Мамай верил в парапсихологию, телепатию, телекинез и прочие штучки, о которых время от времени говорили по телевизору. И не только по телевизору. Он сам знал такие случаи. Например, одна деваха ему рассказывала, как один раз ей всю ночь снилась ее мать со свечкой в руке, а на следующий день получила телеграмму что та как раз этой ночью и померла.

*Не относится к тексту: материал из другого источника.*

/-! ### Partitions (R46, R48, R52) -/

/-- Whether a function is in service: its READY bit (R363), and its bit in the accepted configuration record (R365). -/
def easelReady (s : State) (e : Nat) : Bool :=
  bit s.pkg.ready (1 + e / 32) && (match s.pkg.config with
    | some c => bit c (128 + e)
    | none => false)

def channelReady (s : State) (c : Nat) : Bool :=
  bit s.pkg.ready (7 + c / 32) && (match s.pkg.config with
    | some k => bit k (256 + c)
    | none => false)

/-- A list names nothing twice. -/
def unique (l : List Nat) : Bool := l.eraseDups.length == l.length

/-- Reduction slots in service: 64 for each I/O die that is ready (R291, R363). -/
def slotsReady (s : State) : Nat := 64 * ([0, 1].filter (fun d => bit s.pkg.ready (5 + d))).length

/-- PARTITION_COMPOSITION (R46): refused where it breaks the rules, names what another partition owns, or includes a
function out of service. The range of collective counters is a number of at most 1,024, which nothing reads as every partition has
1,024 (R285); quotas of reduction slots that together exceed those in service are refused: the spec states neither (DESIGN
CHOICE, log entry 39). A scheduling word accepted for the number before stands, and with it the sum of R52, of which the spec says nothing
either (DESIGN CHOICE, log entry 40). -/
def execPartitionComposition (p : Nat) (pairs channels queues : List Nat) (counters quota : Nat) (s : State) : Res :=
  asked s <|
  let owned := s.parts.filter (fun e => e.2.exists_)
  let taken := fun (f : Part → List Nat) (l : List Nat) => owned.any (fun e => (f e.2).any (fun x => l.contains x))
  let total := (owned.map (fun e => e.2.quota)).sum
  if 40 ≤ p ∨ (partOf s p).exists_ ∨ pairs = [] ∨ channels.length < 8 ∨ queues = [] ∨
     ¬unique pairs ∨ ¬unique channels ∨ ¬unique queues ∨
     pairs.any (fun k => decide (64 ≤ k) || !easelReady s (2 * k) || !easelReady s (2 * k + 1)) ∨
     channels.any (fun c => decide (384 ≤ c) || !channelReady s c) ∨ queues.any (fun q => decide (256 ≤ q)) ∨
     taken Part.pairs pairs ∨ taken Part.chans channels ∨ taken Part.queues queues ∨
     slotsReady s < total + quota ∨ 1024 < counters then .next (emit s (.refused 4))
  else
    let s := modPart s p (fun _ => { Part.reset with sched := (partOf s p).sched, exists_ := true, pairs := pairs, chans := channels, queues := queues, nCounters := counters, quota := quota })
    let s := pairs.foldl (fun s k => modEasel (modEasel s (2 * k) (fun e => { e with owner := some p })) (2 * k + 1) (fun e => { e with owner := some p })) s
    .next (channels.foldl (fun s c => modChan s c (fun x => { x with owner := some p })) s)

/-- Whether nothing of a partition is under way (R48 step 1). -/
def partIdle (s : State) (p : Nat) : Bool :=
  !(s.launches.any (fun l => l.2.part == p && !l.2.ended)) &&
  !(s.easels.any (fun e => (e.2.copyQ.any (fun c => c.part == p)) ||
    ((e.2.frescoQ ++ e.2.collQ ++ e.2.glazeQ ++ e.2.syncQ).any (fun c => c.part == p)))) &&
  !(s.channels.any (fun c => c.2.ctx.any (fun x => x.2.part == p && x.2.state != .idle))) &&
  !(s.glazeJobs.any (fun j => j.part == p)) &&
  !((partOf s p).handles.any (fun h => h.2.running)) && (partOf s p).sends == []

/-- A hand with nothing in it. -/
def clearHand (s : State) (g : Nat) : State :=
  { s with hands := tdel s.hands g, preempts := s.preempts.filter (fun e => e.1 != g), pushes := tdel s.pushes g, slots := tdel s.slots g }

/-- An easel bulk-cleared and given to a partition (R48 step 2). -/
def clearEasel (s : State) (e p : Nat) : State :=
  setEasel ([4 * e, 4 * e + 1, 4 * e + 2, 4 * e + 3].foldl clearHand s) e { Easel.reset with owner := some p }

/-- A channel given to a partition and bound to its keys (R48 steps 2, 3): no cache holds a line of it. -/
def giveChannel (s : State) (c p : Nat) : State :=
  let s := { s with
    mem := memRekey s.mem c
    dies := tmap s.dies (fun _ d => { d with cache := d.cache.filter (fun e => chanNo e.1 != c), sram := d.sram.filter (fun l => chanNo (128 * l) != c) }) }
  { s with channels := tput s.channels c { Channel.reset with owner := some p } }

/-- The partition that owns a resource. -/
def ownerOf (s : State) (r : Resource) : Option Nat :=
  (s.parts.find? (fun e => e.2.exists_ && (match r with
    | .easelPair k => e.2.pairs.contains k
    | .channel c => e.2.chans.contains c
    | .queue q => e.2.queues.contains q
    | .counters o n => e.1 == o && decide (n ≤ e.2.nCounters)
    | .slots o n => e.1 == o && decide (n ≤ e.2.quota)))).map (·.1)

/-- A partition without a resource, and with it. -/
def without (p : Part) (r : Resource) : Part :=
  match r with
  | .easelPair k => { p with pairs := p.pairs.filter (fun x => x != k) }
  | .channel c => { p with chans := p.chans.filter (fun x => x != c) }
  | .queue q => { p with queues := p.queues.filter (fun x => x != q) }
  | .counters _ n => { p with nCounters := p.nCounters - n }
  | .slots _ n => { p with quota := p.quota - n }

def withRes (p : Part) (r : Resource) : Part :=
  match r with
  | .easelPair k => { p with pairs := p.pairs ++ [k] }
  | .channel c => { p with chans := p.chans ++ [c] }
  | .queue q => { p with queues := p.queues ++ [q] }
  | .counters _ n => { p with nCounters := p.nCounters + n }
  | .slots _ n => { p with quota := p.quota + n }

def partRules (p : Part) : Bool := p.pairs != [] && decide (8 ≤ p.chans.length) && p.queues != [] && decide (p.nCounters ≤ 1024)

/-- RESOURCE_REASSIGNMENT (R48): refused where either partition would break R46, and taken once the old owner is idle. -/
def execResourceReassignment (r : Resource) (p : Nat) (s : State) : Res :=
  asked s <|
  match ownerOf s r with
  | none => .next (emit s (.refused 5))
  | some o =>
    if o = p ∨ ¬(partOf s p).exists_ ∨ ¬partRules (without (partOf s o) r) ∨ ¬partRules (withRes (partOf s p) r) then .next (emit s (.refused 5))
    else if ¬partIdle s o then .next s
    else
      let s := modPart (modPart s o (fun x => without x r)) p (fun x => withRes x r)
      match r with
      | .easelPair k => .next (emit (clearEasel (clearEasel s (2 * k) p) (2 * k + 1) p) (.log 5 k))
      | .channel c => .next (emit (giveChannel s c p) (.log 6 c))
      | .queue q => .next (emit { dropTails s q with queues := tput s.queues q HwQueue.reset } (.log 7 q))
      | .counters _ n => .next (emit s (.log 14 n))
      | .slots _ n => .next (emit s (.log 15 n))

/-- Fields of the scheduling word (R52). -/
def swRlq (w : Word) : Nat := fld w 54 40
def swGap (w : Word) : Nat := fld w 39 32
def swAge (w : Word) : Nat := fld w 31 0

/-- SCHEDULING_WORD_WRITE (R52). -/
def execSchedulingWordWrite (p : Nat) (w : Word) (s : State) : Res :=
  asked s <|
  let rest := (((List.range 40).filter (fun i => i != p)).map (fun i => swRlq (partOf s i).sched)).sum
  if fld w 63 55 ≠ 0 ∨ 16384 < swRlq w ∨ 31 < swGap w ∨ (swAge w ≠ 0 ∧ (swAge w < 100 ∨ 1000000 < swAge w)) ∨ 16384 < rest + swRlq w then
    .next (emit s (.refused 6))
  else .next (modPart s p (fun x => { x with sched := w }))

end Sys2Proof.Machine
end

Или один пацан говорил, которого в прошлом году убили под Можайском, как во время отсидки у него прямо руки чесались написать письмо своему корешку. Но как только возьмет бумагу — ни слова не может написать. Просто ни слова! И так три месяца. А потом отпустило. Только скоро ему передали, что корешок его как раз в это время корчился от рака и через три месяца помер. Ну а сколько других случаев бывает! Короче говоря, Мамай верил, что тоже может улавливать что-то такое, сверхъестественное, чего в школе не проходят, но про что все слышали. А тут знак верный, чего сомневаться.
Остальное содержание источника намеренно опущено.